Mark Berry June 2, 2010
I’ve been hosting this blog on my own Windows server since 2007 using BlogEngine.NET. Although I’ve been fairly happy with BlogEngine, I wanted to move my web sites to a hosted solution. The new provider hosts on Linux, so BlogEngine isn’t an option. It didn’t take me long to discover WordPress, and I decided to give it a whirl.
I set up WordPress 2.9.2 and began testing the export/import of my posts. Wow, what a lot of work that turned out to be!
Get the Latest BlogML Import Plugin
BlogEngin exports in BlogML format. WordPress does not support BlogML by default. Aaron Lerch blazed the trail by writing the initial plugin for importing data in BlogML format. There have been a couple of updates; the most recent one I could find, by Wayne John, added the (important) ability to import tags. Read Wayne’s article and get the plugin here. Be sure to see his helpful article on importing images here.
Editing the BlogML.xml File
In addition to updating the images paths as described in Wayn’e’s article, I found that I needed to make a few more edits to BlogML.xml before importing it into WordPress.
Make these edits using Notepad++:
- Change image paths as described in Wayne John’s article.
- Change “[more]” to “<!—more—>”.
- Correct the paths to other files by searching for “.axd” and manually changing them to the path they will have on the WordPress site.
- Change “ ” to “ ”. This works around a nasty behavior of the import to truncate a post whenever it encounters a entity. Apparently, in order to get TinyMCE to leave these entities in place, you’ll have to hack WordPress as I describe in this forum post.
WordPress (and the way it implements the TinyMCE editor) has a strange relationship with the <br> tag. Basically the <br> tags will be stripped out and the line breaks lost. However it does respect a hard paragraph break (and I mean carriage-return-line-feed, not a <p> tag). Since my posts are full of <br> tags, I used Microsoft Word’s advanced Find and Replace to replace the line breaks:
- In Word 2007, go in to Word Options. Under Advanced > General, check Confirm file format conversion on open.
- Open BlogML.xml and choose to Convert file from Encoded Text, then select Unicode (UTF-8) as the encoding.
- Replace “<br />^p” with “<br>”. (“^p” finds paragraph tags, so this removes paragraph tags following <br /> tags.)

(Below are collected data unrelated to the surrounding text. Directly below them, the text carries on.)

-- ==== Sys2Proof/Proofs/Encoding.lean ====
section
/-! PROOFS. Decode and encode agree (R52 to R56, R77 to R88): the decoder reads from an instruction's fields that instruction, and what it
  reads
from fields that pass their checks has those fields. -/

namespace Sys2Proof

/-! ## From an instruction's fields to the instruction -/

/-- The decoder reads from an instruction's fields that instruction, where they pass their checks. -/
theorem Instr.ofFields_fields (i : Instr) (f : Fields) (hf : i.fields = some f) (h : f.ok none = true) : Instr.ofFields f = some i := by
  cases i
  case add p d a b | addw p d a b | adds p d a b | addu p d a b | sub p d a b | subw p d a b | subs p d a b | subu p d a b
      | mul p d a b | mulw p d a b | mulhs p d a b | mulhu p d a b | divs p d a b | divu p d a b | rems p d a b | remu p d a b
      | andI p d a b | orI p d a b | xorI p d a b | andn p d a b | orn p d a b | xnor p d a b | shl p d a b | shr p d a b
      | sra p d a b | ror p d a b | mins p d a b | minu p d a b | maxs p d a b | maxu p d a b | extu p d a b | exts p d a b
      | cmpEq p d a b | cmpNe p d a b | cmpLts p d a b | cmpLes p d a b | cmpLtu p d a b | cmpLeu p d a b | fsigw p d fmt a b
      | fsiglt p d fmt a b | vext p d t a b | vshr p d a b | vsigMin p d a b | vsigLt p d a b | ptr p d a b | padd p d a b
      | cder p d a b | prbR p d a b | prbW p d a b | admAset p a b | chsInt p a b | chsFp p a b | chsVec p a b | chsMark p a b
      | chcBind p a b | chcCred p a b | chcSpst p a b | semSsig p a b | semSsigr p a b | semSwait p d a b | semSwaitd p d a b
      | semSset p a b | barw p d a b | taskSpawn p d a b | taskWake p a b | taskSpri p a b | otcPin p a b =>
    cases hf
    have hb := Opnd.ofCode_code (Opnd.carries_immX_right (Fields.ok_one_imm h))
    simp [Instr.ofFields, decInt, decFp, decVec, decMem, decUnit, decTask, decSys, Opnd.ofCode_code (Opnd.carries_immX a b), hb]
  case clz p d a | ctz p d a | popc p d a | brev p d a | bswap p d a | tstnz p d a | mov p d a | movgf p d a | brx p a | ret p a
      | park p a | accAclr p a | accAsta p d a | admArd p d a | chsEos p a | chrInt p d a | chrFp p d a | chrVec p d a
      | chrEnd p d a | chrStat p d a | chrLat p d a | semSrd p d a | bara p d a | taskTstat p d a | otcInvo p a | otcInva p a
      | haltc p a =>
    cases hf
    simp [Instr.ofFields, decInt, decCtl, decUnit, decTask, decSys, Opnd.ofCode_code (Opnd.carries_immX a .zero)]
  case movi p d x | br p x | call p link x =>
    cases hf
    simp [Instr.ofFields, decInt, decCtl]
  case movx p d a x =>
    cases hf
    have ha : a.code ≠ 0xF8 := by simpa using Fields.ok_one_imm h
    simp [Instr.ofFields, decInt, Opnd.reads ha]
  case fadd p d fmt rnd a b | fsub p d fmt rnd a b | fmul p d fmt rnd a b | fdiv p d fmt rnd a b | fmin p d fmt a b
      | fmax p d fmt a b | fminm p d fmt a b | fmaxm p d fmt a b | fcmpEq p d fmt a b | fcmpLt p d fmt a b | fcmpLe p d fmt a b
      | fcmpUn p d fmt a b | fcmpEqs p d fmt a b | fcps p d fmt a b | vadd p d t a b | vsub p d t a b | vmul p d t a b
      | vscl p d t a b | vmnx p d k a b | vcmp p d k a b | vselSet p d a b | vselClr p d a b | vperm p d a b | vand p d a b
      | vor p d a b | vxor p d a b | vshl p d a b | vshrl p d a b | vsra p d a b | vqntE4m3Sat p d a b | vqntE4m3Nan p d a b
      | vqntInt8 p d a b | vqntInt4 p d a b | vqntMxfp4 p d a b | vqntMxint8 p d a b | vqntMxfp8 p d a b | vdqE4m3Sat p d a b
      | vdqE4m3Nan p d a b | vdqInt8 p d a b | vdqInt4 p d a b | ld p d mx sz sgn a b | ldWaitf p d mx sz sgn a b
      | ldTake p d mx sz sgn a b | ldPres p d mx sz a b | flsLd p d mx fmt tagged a b | flsLdWaitf p d mx fmt tagged a b
      | vlsLd p d mx tagged a b | vlsLdWaitf p d mx tagged a b | vlsLdTake p d mx tagged a b | amoFadd32 p d mx a b
      | amoFmax32 p d mx a b | amoFmin32 p d mx a b | cas32 p d mx a b | xregReg p mx a b | cfgConf p d mx a b | wld p mx a b
      | ctxCsave p mx a b | ctxCrest p mx a b | tblwRoute p mx a b | tblwName p mx a b | tblwHeat p mx a b | tblwAdmc p mx a b =>
    cases hf
    obtain ⟨ha, hb, -⟩ := Fields.ok_no_imm h (rowOf_no_imm _ rfl)
    simp [Instr.ofFields, decFp, decVec, decMem, decEng, decUnit, decSys, Opnd.reads ha, Opnd.reads hb]
  case amoAdd p d mx wide a b | amoAnd p d mx wide a b | amoOr p d mx wide a b | amoXor p d mx wide a b
      | amoMins p d mx wide a b | amoMaxs p d mx wide a b | amoMinu p d mx wide a b | amoMaxu p d mx wide a b
      | amoXchg p d mx wide a b =>
    cases hf
    obtain ⟨ha, hb, -⟩ := Fields.ok_no_imm h (rowOf_no_imm _ rfl)
    simp [Instr.ofFields, decMem, Opnd.reads ha, Opnd.reads hb, xAmo_eq, xMem_bit]
  case feed p mx fin swap eos a b =>
    cases hf
    obtain ⟨ha, hb, -⟩ := Fields.ok_no_imm h (rowOf_no_imm _ rfl)
    rw [xFeed_eq] at *
    simp [Instr.ofFields, decUnit, Opnd.reads ha, Opnd.reads hb, xMem_bit]
  case wrs p num a | fsqrt p d fmt rnd a | fcvt p d dst src rnd a | fcviFs p d fmt rnd a | fcviFu p d fmt rnd a
      | fcviSf p d fmt rnd a | fcviUf p d fmt rnd a | fabs p d fmt a | fneg p d fmt a | frcp p d fmt a | frsq p d fmt a
      | fex2 p d fmt a | flg2 p d fmt a | fcls p d fmt a | vredSum p d a | vredMax p d a | vredMin p d a | vredAmax p d a
      | vbc p d t a | vactRelu p d a | vactGelt p d a | vactSilu p d a | vactExp p d a | vactTanh p d a | vactSigm p d a
      | vactRcp p d a | vactRsq p d a | vcvtBf16F32 p d a | vcvtF32Bf16 p d a | vcvtF16F32 p d a | vcvtF32F16 p d a
      | vcvtI32F32 p d a | vcvtF32I32 p d a | vcvtE5m2F32 p d a | vcvtF32E5m2 p d a | vcvtF32E4m3 p d a | vdqMxfp4 p d hi a
      | vdqMxint8 p d hi a | vdqMxfp8 p d hi a | cas64 p d mx a pair | xregRel p mx a | cfgFrel p mx a | cfgFqry p d a
      | drnPop p d a | drnLast p d a | drnPeek p d a =>
    cases hf
    obtain ⟨ha, -⟩ := Fields.ok_no_imm h (rowOf_no_imm _ rfl)
    simp [Instr.ofFields, decCtl, decFp, decVec, decMem, decEng, decUnit, Opnd.reads ha]
  case st p mx sz a b c | stFill p mx sz a b c | stSetf p mx sz a b c | stClre p mx sz a b c | flsSt p mx fmt tagged a b c
      | flsStFill p mx fmt tagged a b c | vlsSt p mx tagged a b c | vlsStFill p mx tagged a b c | vlsStSetf p mx tagged a b c
      | vlsStClre p mx tagged a b c | xcpy p mx a b c | xred p mx a b c =>
    cases hf
    obtain ⟨ha, hb, hc⟩ := Fields.ok_no_imm h (rowOf_no_imm _ rfl)
    simp [Instr.ofFields, decMem, decEng, Opnd.reads ha, Opnd.reads hb, Opnd.reads hc]
  case xchn p mx a c | xcolAllredSum p mx a c | xcolAllredMax p mx a c | xcolAllgath p mx a c | xcolRedscatSum p mx a c
      | xcolBcast p mx a c =>
    cases hf
    obtain ⟨ha, -, hc⟩ := Fields.ok_no_imm h (rowOf_no_imm _ rfl)
    simp [Instr.ofFields, decEng, Opnd.reads ha, Opnd.reads hc]
  case endt p | yieldT p | trap p n | rds p d num | tret p | vidx p d =>
    cases hf
    simp [Instr.ofFields, decCtl, decVec]
  case ins p d a b pos len | pand p d a b | por p d a b | pxor p d a b | cld p d mx a b =>
    cases hf
    obtain ⟨ha, hb, -⟩ := Fields.ok_no_imm h (by simp only [fieldsMk_op, fieldsMk_fn]; decide)
    simp [Instr.ofFields, decInt, decMem, Opnd.reads ha, Opnd.reads hb]
  case pnot p d a | movfg p d a | vsigRd p d a | cget p d w a =>
    cases hf
    obtain ⟨ha, -⟩ := Fields.ok_no_imm h (by simp only [fieldsMk_op, fieldsMk_fn]; decide)
    simp [Instr.ofFields, decInt, decVec, decMem, Opnd.reads ha]
  case cst p mx a b c =>
    cases hf
    obtain ⟨ha, hb, hc⟩ := Fields.ok_no_imm h (by simp only [fieldsMk_op, fieldsMk_fn]; decide)
    simp [Instr.ofFields, decMem, Opnd.reads ha, Opnd.reads hb, Opnd.reads hc]
  case fsigr p d fmt a =>
    cases hf
    obtain ⟨ha, -⟩ := Fields.ok_no_imm h (by simp only [fieldsMk_op, fieldsMk_fn]; cases fmt <;> decide)
    simp [Instr.ofFields, decFp, Opnd.reads ha]
  case vins p d t lane a b =>
    cases hf
    obtain ⟨ha, hb, -⟩ := Fields.ok_no_imm h (by simp only [fieldsMk_op, fieldsMk_fn]; cases t <;> decide)
    simp [Instr.ofFields, decVec, Opnd.reads ha, Opnd.reads hb]
  case tretAt p b =>
    cases hf
    obtain ⟨-, hb, -⟩ := Fields.ok_no_imm h (rowOf_no_imm _ rfl)
    simp [Instr.ofFields, decCtl, Opnd.reads hb]
  case sel p d a b c =>
    cases hf
    obtain ⟨ha, hb, -⟩ := Fields.ok_no_imm h (rowOf_no_imm _ rfl)
    have hc : c.code ≠ 0xF8 := by simpa using Fields.ok_c_ne_imm h (by simp only [fieldsMk_op, fieldsMk_fn]; decide)
    simp [Instr.ofFields, decInt, Opnd.reads ha, Opnd.reads hb, Opnd.reads hc]
  case ffma p d fmt rnd a b c =>
    cases hf
    obtain ⟨ha, hb, -⟩ := Fields.ok_no_imm h (rowOf_no_imm _ rfl)
    have hc : c.code ≠ 0xF8 := by
      simpa using Fields.ok_c_ne_imm h (by simp only [fieldsMk_op, fieldsMk_fn]; cases fmt <;> cases rnd <;> decide)
    simp [Instr.ofFields, decFp, Opnd.reads ha, Opnd.reads hb, Opnd.reads hc]
  case vfma p d t a b c =>
    cases hf
    obtain ⟨ha, hb, -⟩ := Fields.ok_no_imm h (rowOf_no_imm _ rfl)
    have hc : c.code ≠ 0xF8 := by
      simpa using Fields.ok_c_ne_imm h (by
        simp only [fieldsMk_op, fieldsMk_fn]
        cases t with
        | f32 r => cases r <;> decide
        | i32 => decide)
    simp [Instr.ofFields, decVec, Opnd.reads ha, Opnd.reads hb, Opnd.reads hc]
  all_goals cases hf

- Replace “<br>^p” with “<br>”. (As above, but finds <br> tags without the slash.) Now all <br> tags are not followed by paragraph tags.
- Replace “<br>” with “^p”. Now all <br> tags are converted to hard paragraph breaks.
- Save the file in Word and close Word. The file is now back in ANSI. Open the file in Notepad++, change the Encoding back to UTF-8, and re-save it.
Manual Edits after the Import
After importing BlogML.xml into WordPress, I found that I had a lot of manual editing to do on the posts.
- Search for posts containing <blockquote>. In instances where this was used to create an indent and not to quote someone, use the WordPress/TinyMCI Visual Editor to change the style from block quote to indented. (WordPress uses the tag <p style=”padding-left: 30px;”> to create an indent.)
- As I was working through the posts replacing <blockquote>s, I noticed that most posts that contained a less than sign (<) were missing data. This symbol is represented as < in the BlogML.xml file, so I laboriously searched through BlogML.xml in Notepad, opened each corresponding post in WordPress and BlogEngine, and copied over the text that got cut out.
- Even more alarming was to stumble upon a post that had been truncated, this time on a ± character, represented in BlogML.xml as ±. I copied the remainder of the text over to WordPress.
- Same thing as #3 happened with the last character in the word “voilà”: the à entity caused the post to truncate and I had to copy the remainder from the old blog to the new.
- Finally I should note that many of my older posts, creating before I started using Windows Live Writer, contain hard paragraph breaks. In HTML terms, those paragraph breaks are ignored and the paragraph flows normally. WordPress, however, interprets them as line breaks, inserting <br> tags before displaying them. I corrected this if I was making other edits, but I’m sure several posts still have odd line endings (example).
I’m afraid that other posts may have been truncated by special characters. I did use Notepad to do a regular expression search on for HTML entities with 5, 6, or 7 characters. Interestingly, the import did not truncate after “, ’, or ™. And considering that there are 671 instances of ", those must be working as well. Hopefully that covers most potential truncations. If not, I’ll keep BlogML.xml (or the old blog itself) and if more text is missing, copy it over as it is discovered.